Post by Lurch » December 14th, 2016, 5:14 pm

johngo wrote:When I first learned UTM coordinates, I was taught to round off. This just intuitively made sense to me as it would seemingly give you a more accurate position. Then, in researching it further, I read from a couple of fairly reputable sources that you should not round off, but rather truncate. Initially that did not seem to make much sense to me, but I thought OK, I'm hearing it from a SAR team manual, that must be right. So now I teach truncating. Perhaps I will go back to rounding, is ultimately it probably doesn't make much difference.
I'd respectfully disagree with that statement. UTM's should never be truncated, that model is found in MGRS and USNG to describe areas. The only truncation that I've seen on UTM's, and I still don't agree with, is dropping the zone designation from the Easting. I don't know of any regional SAR team that would train or operate that way. I also don't agree with rounding. Why would you do that? What benefit does it give you by intentionally making your coordinates less accurate?

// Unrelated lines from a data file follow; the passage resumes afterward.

-- ==== Sys2Proof/Tests/Slice0.lean ====
section
/-!
SUPPORT. Tests/Slice0.lean: the model's own tests. Expected values come from 95_test_vectors.md (V.., S.., Program B) or
from the examples of the rules named; and for every obligation with hypotheses a witness that meets them.
-/

namespace Sys2Proof.Tests

open Sys2Proof Sys2Proof.Machine

/-! ### A small machine: the build of 95 Program B, GPIO numbers 100 + k -/

def smallBuild : Build where
  height := 2
  width := 9
  rowA3 := false
  colA3 := true
  trueIsSet := true
  startupClear := false
  pinInv := (Vector.replicate 14 false).set 13 true
  lineId := Vector.ofFn fun k : Line => if k = 3 then none else some (100 + k.val)
  recoveryUs := 40
  settleUs := 70

/-- The default build of 95, with closed numbers for the OPEN parameters. -/
def fullBuild : Build := { smallBuild with
  height := 13, width := 28, startupClear := true, pinInv := Vector.replicate 14 false }

/-- The small machine after INIT 3000, ColumnMajor (95 Program B). -/
def ready : State := { State.resetOf smallBuild with
  pinCfg := Vector.ofFn smallBuild.present
  pinOut := ((Vector.replicate 14 none).set 12 (some true)).set 13 (some false)
  cfgPulseUs := 3000#32
  cfgSweep := .columnMajor
  status := 0x2#32
  grid := (List.range 18).map fun a => (a, false)
  trace := [.level 12 (some 112) true true, .level 13 (some 113) false true, .wait .settle 70 75] }

/-- The same, performing a queue of words. -/
def busyWith (ws : List UopWord) : State := { ready with status := 0x3#32, seq := ws }

/-- In the middle of a pulse: E2 asserted, the pulse wait to come. -/
def pulsing : State := { busyWith [0x7000#16, 0x6002#16, 0x7001#16] with
  pinOut := ready.pinOut.set 13 (some true)
  trace := ready.trace ++ [.level 13 (some 113) true false] }

/-- Stopped by F_RANGE (95 V34). -/
def stopped : State := { ready with status := 0x46#32, trace := ready.trace ++ [.fault .range] }

/-- Reset, but with a command on the port. -/
def presented (w : CmdWord) : State := { State.resetOf smallBuild with cmd := some w }

/-- After INIT, with a command on the port. -/
def asked (w : CmdWord) : State := { ready with cmd := some w }

def nextOf : Host.Outcome State Fault Refusal → Option State
  | .next s => some s
  | .fault _ => none
  | .refused _ => none

def refusalOf : Host.Outcome State Fault Refusal → Option Refusal
  | .next _ => none
  | .fault _ => none
  | .refused r => some r

/-! ### WellFormed: one ill-formed term for each check of 30 R59 -/

theorem test_wf_line_above_13 : WellFormed fullBuild (.pinWrite 14#4 false) = false := by decide
theorem test_wf_absent_row_a3 : WellFormed fullBuild (.pinWrite 3#4 true) = false := by decide
theorem test_wf_absent_col_a3 : WellFormed { fullBuild with colA3 := false } (.pinWrite 7#4 true) = false := by
  decide
theorem test_wf_present_col_a3 : WellFormed fullBuild (.pinWrite 7#4 true) = true := by decide
theorem test_wf_enable_channel_0 : WellFormed fullBuild (.enableChannel 0#2) = false := by decide
theorem test_wf_enable_channel_3 : WellFormed fullBuild (.enableChannel 3#2) = false := by decide
theorem test_wf_disable_channel_0 : WellFormed fullBuild (.disableChannel 0#2) = false := by decide
theorem test_wf_disable_channel_3 : WellFormed fullBuild (.disableChannel 3#2) = false := by decide
theorem test_wf_delay_3 : WellFormed fullBuild (.delay 3#2) = false := by decide
theorem test_wf_grid_row_13 : WellFormed fullBuild (.gridWrite 13#5 27#5 true) = false := by decide
theorem test_wf_grid_col_28 : WellFormed fullBuild (.gridWrite 12#5 28#5 true) = false := by decide
theorem test_wf_grid_last_cell : WellFormed fullBuild (.gridWrite 12#5 27#5 true) = true := by decide

/-! ### Decoding: words written out from 30 R53 and R57 -/

-- 95 V32
theorem test_decode_init : decodeCmd 0x000009C400000021#64 = .ok (.init 2500#32 .random) := by decide
-- 95 V8: row 5, column 10, value 1
theorem test_decode_set_pixel : decodeCmd 0x00000000000A0542#64 = .ok (.setPixel 5#8 10#8 true) := by decide
-- 95 V26
theorem test_decode_update_frame : decodeCmd 0x0000000000000003#64 = .ok .updateFrame := by decide
-- 95 V1
theorem test_decode_pin_write : decodeUop 0b0001110100000001#16 = .ok (.pinWrite 13#4 true) := by decide
-- 95 2.2
theorem test_decode_ld_set_output : decodeUop 0b0010000100001111#16 = .ok (.ldSetOutput .col 15#4) := by decide
-- 95 V7b, V7d
theorem test_decode_ed_set_row_output : decodeUop 0b0011000000011110#16 = .ok (.edSetRowOutput 1#2 14#4) := by decide
theorem test_decode_ed_set_col_output : decodeUop 0b0100000000111111#16 = .ok (.edSetColOutput 3#2 15#4) := by decide
-- 30 R57, fields CC and TT
theorem test_decode_enable_channel : decodeUop 0b0101000000000010#16 = .ok (.enableChannel 2#2) := by decide
theorem test_decode_disable_channel : decodeUop 0b0110000000000001#16 = .ok (.disableChannel 1#2) := by decide
theorem test_decode_delay : decodeUop 0b0111000000000001#16 = .ok (.delay 1#2) := by decide
-- 95 V20
theorem test_decode_grid_write : decodeUop 0b1000000101010101#16 = .ok (.gridWrite 5#5 10#5 true) := by decide
-- 44 R109, R110, R111
theorem test_decode_pin_config : decodeUop 0b1001000000000000#16 = .ok .pinConfig := by decide
theorem test_decode_grid_clear : decodeUop 0b1010000000000000#16 = .ok .gridClear := by decide
theorem test_decode_init_done : decodeUop 0b1011000000000000#16 = .ok .initDone := by decide
-- 95 V33, V40, V41, V42, V43: rejected by name
theorem test_reject_commands :
    decodeCmd 0x000009C400000101#64 = .error .reservedBits ∧ decodeCmd 0x0#64 = .error .reservedOp ∧
    decodeCmd 0x4#64 = .error .reservedOp ∧ decodeCmd 0xC2#64 = .error .reservedBits ∧
    decodeCmd 0x13#64 = .error .reservedBits := by decide
-- 30 R59: classes 0 and 0xC, and a bit that must be 0
theorem test_reject_uops :
    decodeUop 0x0000#16 = .error .reservedOp ∧ decodeUop 0xC000#16 = .error .reservedOp ∧
    decodeUop 0x3041#16 = .error .reservedBits ∧ decodeUop 0x1003#16 = .error .reservedBits := by decide
-- 30 R53, R57: the encoder gives the same words back
theorem test_encode :
    encode (.init 2500#32 .random) = .cmd 0x000009C400000021#64 ∧
    encode (.setPixel 5#8 10#8 true) = .cmd 0x00000000000A0542#64 ∧
    encode (.pinWrite 13#4 true) = .uop 0x1D01#16 ∧ encode (.gridWrite 5#5 10#5 true) = .uop 0x8155#16 := by decide
-- 30 R61
theorem test_assembly :
    assembly "F" (.init 2500#32 .rowMajor) = "INIT 2500, RowMajor" ∧
    assembly "F" (.ldSetOutput .col 9#4) = "LD_SET_OUTPUT col, 9" ∧ assembly "F" .updateFrame = "UPDATE_FRAME F" := by
  decide

/-! ### Addressing and orders -/

-- 95 S2, S3; with the other polarity V15
theorem test_positions :
    position fullBuild 6 true = 7 ∧ position fullBuild 6 false = 15 ∧ position fullBuild 0 true = 1 ∧
    position fullBuild 0 false = 9 ∧ position { fullBuild with trueIsSet := false } 0 true = 9 := by decide
-- 95 V12: group and position of row 12 and column 27
theorem test_last_cell : groupOf 12 = 1 ∧ offsetOf 12 = 5 ∧ groupOf 27 = 3 ∧ offsetOf 27 = 6 := by decide
-- 95 V22: ColumnMajor is stable
theorem test_column_major : byColumn [(0, 5), (1, 2), (2, 0), (3, 2)] = [(2, 0), (1, 2), (3, 2), (0, 5)] := by decide
-- 95 Program B: the frame 0x302 and its diff with the cleared grid
theorem test_frame_of_port : ({ ready with frame := frameOfPort smallBuild 0x302 }).diff = some [(0, 1), (0, 8), (1, 0)] := by
  decide
-- 20 R41: grid_q of one cell (1, 0) is bit 9
theorem test_grid_q : (State.gridWrite 1 0 true ready).gridQ = some 0x200 := by decide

johngo wrote: 25 m accuracy in plotting coordinates is pretty impressive. I am assuming you are using a map romer, or some sort of plotting tool? While some professional users, such as SAR teams, foresters, archaeologists, wildland firefighters, etc. might need that level of precision, I feel that most civilians are going to be fine with about 100 m. For example, ff you need to tell 911 where to send the search party that should be more than sufficient.

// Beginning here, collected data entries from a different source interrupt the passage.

-- ==== Sys2Proof/Machine/Calls.lean ====
section
/-! DEFINITION. Calls as command sequences (30_encoding.md R92) and as functions (41_encoder.md
R139, 42_decoder.md R170). -/

namespace Sys2Proof.Machine

/-- Commands one after another, stopping at the first that gives no next state (20_memory.md R63).
-/
def execAll (cmds : List Instr) (s : State) : Host.Outcome State Fault Refusal :=
  match cmds with
  | []        => .next s
  | i :: rest =>
    match exec i s with
    | .next t    => execAll rest t
    | .fault r   => .fault r
    | .refused r => .refused r

/-- The operands the host takes from a region `R`: `R[o] .. R[o+L-1]`, ascending (20_memory.md R58).
DESIGN CHOICE (log entry 23): R58 does not speak of a slice that runs past the end of the region; no
operand is issued then. -/
def regionSlice (region : List Byte) (offset length : Nat) : Option (List Byte) :=
  if offset + length ≤ region.length then some ((region.drop offset).take length) else none

/-- `ENCODE b0 .. bL-1` (30_encoding.md R92). -/
def encodeCall (bytes : List Byte) : List Instr :=
  .encStart :: (bytes.map .encByte ++ [.encEnd])

/-- `DECODE c0 .. cS-1` (30_encoding.md R92). -/
def decodeCall (codes : List Byte) : List Instr :=
  .decStart :: (codes.map .decSym ++ [.decEnd])

/-- `FRESH.ENCODE` (30_encoding.md R92). -/
def freshEncodeCall (bytes : List Byte) : List Instr := .outReset :: encodeCall bytes

/-- `FRESH.DECODE` (30_encoding.md R92). -/
def freshDecodeCall (codes : List Byte) : List Instr := .outReset :: decodeCall codes

/-- The bytes the rest of an encode call appends, from the bits held (41_encoder.md R132, R136). -/
def encodeFrom (c : Config) (acc : AccWord) (n : CountWord) (bytes : List Byte) : List Byte :=
  match bytes with
  | []        => (flushVals acc n).map (symbolOf c)
  | b :: rest =>
    (encFeed acc n b).vals.map (symbolOf c) ++
      encodeFrom c (encFeed acc n b).acc (encFeed acc n b).n rest

/-- `Encode(x)` (41_encoder.md R139). -/
def encodeBytes (c : Config) (bytes : List Byte) : List Byte := encodeFrom c 0 0 bytes

/-- The bytes the rest of a decode call appends, from the bits and the half held; `none` when a
character is not in the alphabet (42_decoder.md R162, R163, R167, R170). -/
def decodeFrom (c : Config) (acc : AccWord) (n : CountWord) (half : Option Nat) (codes : List Byte) :
    Option (List Byte) :=
  match codes with
  | [] =>
    match half with
    | none   => some []
    | some v => some [loneByte acc n (BitVec.ofNat 7 v)]
  | x :: rest =>
    match valueOf c x, half with
    | none, _        => none
    | some d, none   => decodeFrom c acc n (some d) rest
    | some d, some v =>
      (decodeFrom c (decFeed acc n (v + d * 91)).acc (decFeed acc n (v + d * 91)).n none rest).map
        ((decFeed acc n (v + d * 91)).bytes ++ ·)

/-- `Decode(s)`, not defined when some character is not in the alphabet (42_decoder.md R170). -/
def decodeBytes (c : Config) (codes : List Byte) : Option (List Byte) := decodeFrom c 0 0 none codes

end Sys2Proof.Machine
end

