-- ==== Sys2Proof/Safety.lean ====
section
/-! DEFINITION. What claims are stated in: the invariant of every reachable state (10_state.md R36),
the number of bytes a command would append, the data of an `OK` response. -/

namespace Sys2Proof.Machine

/-- 10_state.md R36, items 1 to 7, and the form of the output memory: canonical, a byte at every
index below `LEN`, none at or beyond `OUT_CAP` (20_memory.md R50). -/
structure State.Inv (s : State) : Prop where
  /-- Item 1: `ACC < 2^N`. -/
  accFits      : s.acc.toNat < 2 ^ s.n.toNat
  /-- Item 1: `N <= 13`. -/
  countBound   : s.n.toNat ≤ 13
  /-- Item 2. -/
  halfBound    : s.v1.toNat ≤ 90
  /-- Item 2. -/
  halfClear    : s.have1 = false → s.v1 = 0
  /-- Item 3. -/
  idleClear    : s.mode = .idle → s.acc = 0 ∧ s.n = 0 ∧ s.have1 = false ∧ s.v1 = 0
  /-- Item 4. -/
  encNoHalf    : s.mode = .enc → s.have1 = false ∧ s.v1 = 0
  /-- Item 5. -/
  decCount     : s.mode = .dec → s.n.toNat ≤ 7
  /-- Item 6. -/
  errMode      : s.err = .none ↔ s.mode ≠ .fault
  /-- Item 6. -/
  errinfoClear : s.err = .none → s.errinfo = 0
  /-- Item 7. -/
  lenFits      : s.cfg.fits s.len = true
  outCanonical : s.out.wf
  outHolds     : ∀ i < s.len, (s.out.read i).isSome = true
  outInSpace   : ∀ i, (s.out.read i).isSome = true → s.cfg.fits (i + 1) = true
  /-- What 40_alphabet_table.md R115 requires of the parameter. -/
  alphabetWf   : s.cfg.wf

/-- The bytes a command would append when it executes (30_encoding.md R89 line 5), by the command's
own rule (41_encoder.md R132, R136; 42_decoder.md R162, R163, R167). -/
def State.appendCount (i : Instr) (s : State) : Nat :=
  match i with
  | .encByte _ => if s.n.toNat + 8 > 13 then 2 else 0
  | .encEnd    => if s.n.toNat = 0 then 0 else if s.n.toNat > 7 ∨ s.acc.toNat ≥ 91 then 2 else 1
  | .decSym c  =>
    if s.have1 then
      (s.n.toNat + (if (s.v1.toNat + (valueOf s.cfg c).getD 0 * 91) % 8192 > 88 then 13 else 14)) / 8
    else 0
  | .decEnd    => if s.have1 then 1 else 0
  | .nop       => 0
  | .encStart  => 0
  | .decStart  => 0
  | .outReset  => 0
  | .tabSym _  => 0
  | .tabVal _  => 0
  | .clr       => 0

/-- The `data` of an `OK` response (30_encoding.md R81). -/
def State.okData (i : Instr) (s : State) : Byte :=
  match i with
  | .tabSym v  => symbolOf s.cfg v.toNat
  | .tabVal c  => match valueOf s.cfg c with
                  | none   => 0x80
                  | some d => BitVec.ofNat 8 d
  | .encByte b => BitVec.ofNat 8 (s.appendCount (.encByte b))
  | .encEnd    => BitVec.ofNat 8 (s.appendCount .encEnd)
  | .decSym c  => BitVec.ofNat 8 (s.appendCount (.decSym c))
  | .decEnd    => BitVec.ofNat 8 (s.appendCount .decEnd)
  | .nop       => 0
  | .encStart  => 0
  | .decStart  => 0
  | .outReset  => 0
  | .clr       => 0

/-- The outcome of `raise X(w)` at a state: exactly the four writes of 60_exceptions.md R238. -/
def FaultsWith (x : ErrCode) (w : CmdWord) (s : State) (o : Host.Outcome State Fault Refusal) : Prop :=
  o = .next { s with err := x, errinfo := w, mode := .fault, resp := some (.fault x) }

/-- The outcome of a word refused in mode `FAULT`: only the response, with the latched `ERR`
(60_exceptions.md R235). -/
def RefusedAt (s : State) (o : Host.Outcome State Fault Refusal) : Prop :=
  o = .next { s with resp := some (.refused s.err) }

/-- The cells `P` of 30_encoding.md R88. -/
abbrev RaisesProtocolError (i : Instr) (m : Mode) : Prop :=
  ((i = .encStart ∨ i = .decStart ∨ i = .outReset ∨ i = .clr) ∧ (m = .enc ∨ m = .dec)) ∨
  (((∃ b, i = .encByte b) ∨ i = .encEnd) ∧ (m = .idle ∨ m = .dec)) ∨
  (((∃ c, i = .decSym c) ∨ i = .decEnd) ∧ (m = .idle ∨ m = .enc))

/-- A command outside the modes it is legal in: `ProtocolError`, or refused in mode `FAULT`
(30_encoding.md R88). -/
def StopsOutside (modes : List Mode) (i : Instr) : Prop :=
  ∀ s : State, s.mode ∉ modes →
    (s.mode ≠ .fault → FaultsWith .protocolError (encode i) s (exec i s)) ∧
    (s.mode = .fault → RefusedAt s (exec i s))

/-- The encoding of a command without operand: its word, and what its opcode with another `imm8`
does (30_encoding.md R83, R84 case b). -/
def BareWord (i : Instr) (w : CmdWord) : Prop :=
  encode i = w ∧ decode w = .legal i ∧
  ∀ (imm : Byte) (s : State), imm ≠ 0 →
    (s.mode ≠ .fault → FaultsWith .illegalCommand (opcode i ++ imm) s (accept (opcode i ++ imm) s)) ∧
    (s.mode = .fault → RefusedAt s (accept (opcode i ++ imm) s))

end Sys2Proof.Machine
end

25 m accuracy usually requires some additional plotting tools, and in my experience cannot really be done on a standard scale map around 1:25,000 on 8.5 x 11 paper by eyeball alone. I do not encourage most casual users to carry things like a map romer, because they are small, somewhat fragile, and easily lost.

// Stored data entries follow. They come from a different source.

-- ==== Sys2Proof/Certificates/Slice0/Obligations.lean ====
section
/-! DEFINITION. The statements for the provers, from the numbered rules of spec/. A fault of the
block is a next state (`FaultsWith`), a refused word too (`RefusedAt`). -/

open Sys2Proof Sys2Proof.Machine

/-! ## Encoding -/

/-- 30_encoding.md R83: a word of each command, written from the map. -/
def Obligations.TabledWordsDecodeToTheirCommands : Prop :=
  decode 0x000 = .legal .nop ∧ decode 0x100 = .legal .encStart ∧
  decode 0x2A5 = .legal (.encByte 0xA5) ∧ decode 0x300 = .legal .encEnd ∧
  decode 0x400 = .legal .decStart ∧ decode 0x541 = .legal (.decSym 0x41) ∧
  decode 0x600 = .legal .decEnd ∧ decode 0x700 = .legal .outReset ∧
  decode 0x85A = .legal (.tabSym 90) ∧ decode 0x922 = .legal (.tabVal 0x22) ∧
  decode 0xA00 = .legal .clr ∧ decode 0x85B = .illegal .valueOutOfRange ∧
  decode 0x001 = .illegal .operandNotZero ∧ decode 0xB00 = .illegal .reservedOpcode

/-- Decode of encode, for every well-formed command and every operand. -/
def Obligations.DecodeOfEncodeIsTheCommand : Prop :=
  ∀ i : Instr, i.wellFormed = true → decode (encode i) = .legal i

/-- The other direction: a legal word is the word of the one command it decodes to, which is
well-formed. -/
def Obligations.LegalWordIsTheWordOfItsCommand : Prop :=
  ∀ (w : CmdWord) (i : Instr), decode w = .legal i → encode i = w ∧ i.wellFormed = true

/-- 30_encoding.md R83: `(w & mask) = match`, with `imm8 <= 90` for `TAB.SYM`, says which command a
word spells. -/
def Obligations.MatchAndMaskSayWhichCommandAWordSpells : Prop :=
  ∀ (w : CmdWord) (j : Instr),
    ((w &&& (matchMask j).2 = (matchMask j).1 ∧
        (∀ v, j = .tabSym v → (w.extractLsb' 0 8).toNat ≤ 90)) ↔
      ∃ i, decode w = .legal i ∧ opcode i = opcode j)

/-- 30_encoding.md R84: which words are illegal, how many are legal, and what an illegal word does.
-/
def Obligations.ReservedWordsAreIllegal : Prop :=
  (∀ w : CmdWord, (∃ why, decode w = .illegal why) ↔
    (0xB ≤ (w.extractLsb' 8 4).toNat ∨
     ((w.extractLsb' 8 4).toNat ∈ [0x0, 0x1, 0x3, 0x4, 0x6, 0x7, 0xA] ∧ w.extractLsb' 0 8 ≠ 0) ∨
     ((w.extractLsb' 8 4).toNat = 0x8 ∧ 90 < (w.extractLsb' 0 8).toNat))) ∧
  ((List.range 4096).filter fun k => (decode (BitVec.ofNat 12 k)).instr?.isSome).length = 866 ∧
  ∀ (w : CmdWord) (why : IllegalWord) (s : State), decode w = .illegal why →
    (s.mode ≠ .fault → FaultsWith .illegalCommand w s (accept w s)) ∧
    (s.mode = .fault → RefusedAt s (accept w s))

/-! ## The step -/

/-- A step takes the oldest presented event; a word that decodes runs its command. -/
def Obligations.StepRunsTheDecodedCommand : Prop :=
  ∀ (s : State) (w : CmdWord) (rest : List HostEvent) (i : Instr),
    s.input = .command w :: rest → decode w = .legal i →
    step s = exec i { s with input := rest, tick := s.tick + 1 }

No formal roamers. They're not worth much, and aren't very versatile, I train my people to make a roamer as needed, generally just using the corner of a piece of paper (or the same map) and the graphical scale. (another reason I'm not a huge fan of CalTopos printed maps). A 50m window on a 1:24,000 isn't all that difficult to achieve. Maps aren't always printed at the same scale, photo copies of maps can distort them more. I'd rather give my people the ability to make a reader for any map they're using, and think critically about the methods being used.

Side note, 911 doesn't work in UTM's. I'm not sure who told you that bit. Dispatch, cell pings, virtually all modern technology runs in D.ddd° Lat/Long in WGS84 by default. SAR teams use UTM's due to various pro's and the user friendliness. If you try to give a 911 calltaker UTM's they're going to be extremely confused. From a SAR perspective, it shouldn't matter what format you give coordinates in, they should be able to convert and plot as needed.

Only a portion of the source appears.